Stored items
◇ ◇ ◇

/-- DCHK (R320). -/
def dchk (b : List Byte) : Nat :=
  let d := collDescOf b
  ((mix64 (dw (getLE b 0 6 + d.root * 2 ^ 48)) + mix64 (dw d.count) + mix64 (dw (segKib d))).toNat) % 2 ^ 32

/-- Whether kinds and formats fit the operation (R318); a format field that its kind does not use is not read (log entry
45). -/
def collFits (d : CollDesc) : Bool :=
  let ik := d.kinds % 4
  let ok := d.kinds / 4 % 4
  let flt := fun (c : Nat) => c == 0 || c == 1
  match d.op with
  | 6 => d.red == 0 && d.kinds == 0 && d.ifmt == 0 && d.ofmt == 0 && d.count == 0 && d.localN == 1
  | 7 => d.red == 0 && d.kinds == 0 && d.ifmt == 0 && d.ofmt == 0
  | _ =>
    if d.op == 2 || d.op == 3 || d.op == 4 then
      d.red == 0 && ik == 0 && ok == 0 && d.ifmt ≤ 6 && d.ofmt == d.ifmt && d.localN == 1
    else if d.op == 0 || d.op == 1 || d.op == 5 then
      1 ≤ d.localN && d.localN ≤ 2048 &&
      (if d.red == 0 then ((ik == 0 && flt d.ifmt) || ik == 1) && ((ok == 0 && flt d.ofmt) || (ok == 1 && ik == 1))
      else (d.red == 1 || d.red == 2) && ((ik == 0 && flt d.ifmt) || ik == 2) && ok == 2)
    else false

/-- The refusal of a collective's staging area (R187, R188): its address and cause. -/
def stageFault (s : State) (slot : Nat) (d : CollDesc) (sh : Nat × Nat) : Option (Nat × Nat) :=
  let entry := if d.red != 0 then 16 else if portable s slot || bitAt d.flags 2 || d.kinds % 4 = 1 then 12 else 4
  if !(d.op == 0 || d.op == 1 || d.op == 5) || sh.2 ≤ 1 then none
  else accessCause s slot .coll d.stage ((d.count + sh.1 - 1) / (max sh.1 1) * entry)

/-- A refused staging area recorded (R188). -/
def recordStage (slot : Nat) (b : List Byte) (s : State) : State :=
  let d := collDescOf b
  match mapFind s.cctxs d.cctx with
  | none => s
  | some x => match stageFault s slot d (cctxShape x.members) with
    | some (a, cause) => recordAfault a slot 2 cause s
    | none => s

/-- The cases of R319 that end a collective with BAD_PARAM before anything is sent. -/
def collBad (s : State) (slot : Nat) (b : List Byte) : Bool :=
  let d := collDescOf b
  let reserved := byteAt b 31 != 0 || getLE b 46 2 != 0 || getLE b 53 8 != 0 || getLE b 61 3 != 0 ||
    d.flags / 8 != 0 || d.kinds / 16 != 0
  let seg := d.segKib != 0 && (d.segKib < 16 || 1024 < d.segKib || d.segKib % 16 != 0)
  let hiSeq := if d.op = 7 then max d.count 1 else 1
  let seqBad := 0xFFFFFFFE < d.seq + hiSeq
  match mapFind s.cctxs d.cctx with
  | none => true
  | some x =>
    let n := x.members.length
    let stage := (stageFault s slot d (cctxShape x.members)).isSome
    x.slot != slot || reserved || seg || !collFits d || (bitAt d.flags 1 && d.kinds / 4 % 4 == 1) ||
      n ≤ d.root || (d.op == 3 && d.count % (max n 1) != 0) || stage ||
      2 ^ 25 < collBytes x.members d || seqBad || (bitAt d.flags 1 && 0x7FFFFF ≤ d.tag)

/-- A collective, or a contributor alone, ended with BAD_PARAM here: record, event and abort, and the context halts. -/
def collRefuse (slot : Nat) (k : Coll) (abort : Bool) (s : State) : State :=
  haltCtx slot (constFails (constRecords s k) (endColl stBadParam (ownNode s) (if abort then collMembers s k else []) k s))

◇ ◇ ◇

- _EXERCISE DIRECTIONS_: Every line holding the string "bitAt" should be copied here, so please find those lines in the data.

- _SOLUTION TO THE PROBLEM_:
  let entry := if d.red != 0 then 16 else if portable s slot || bitAt d.flags 2 || d.kinds % 4 = 1 then 12 else 4
    x.slot != slot || reserved || seg || !collFits d || (bitAt d.flags 1 && d.kinds / 4 % 4 == 1) ||
      2 ^ 25 < collBytes x.members d || seqBad || (bitAt d.flags 1 && 0x7FFFFF ≤ d.tag)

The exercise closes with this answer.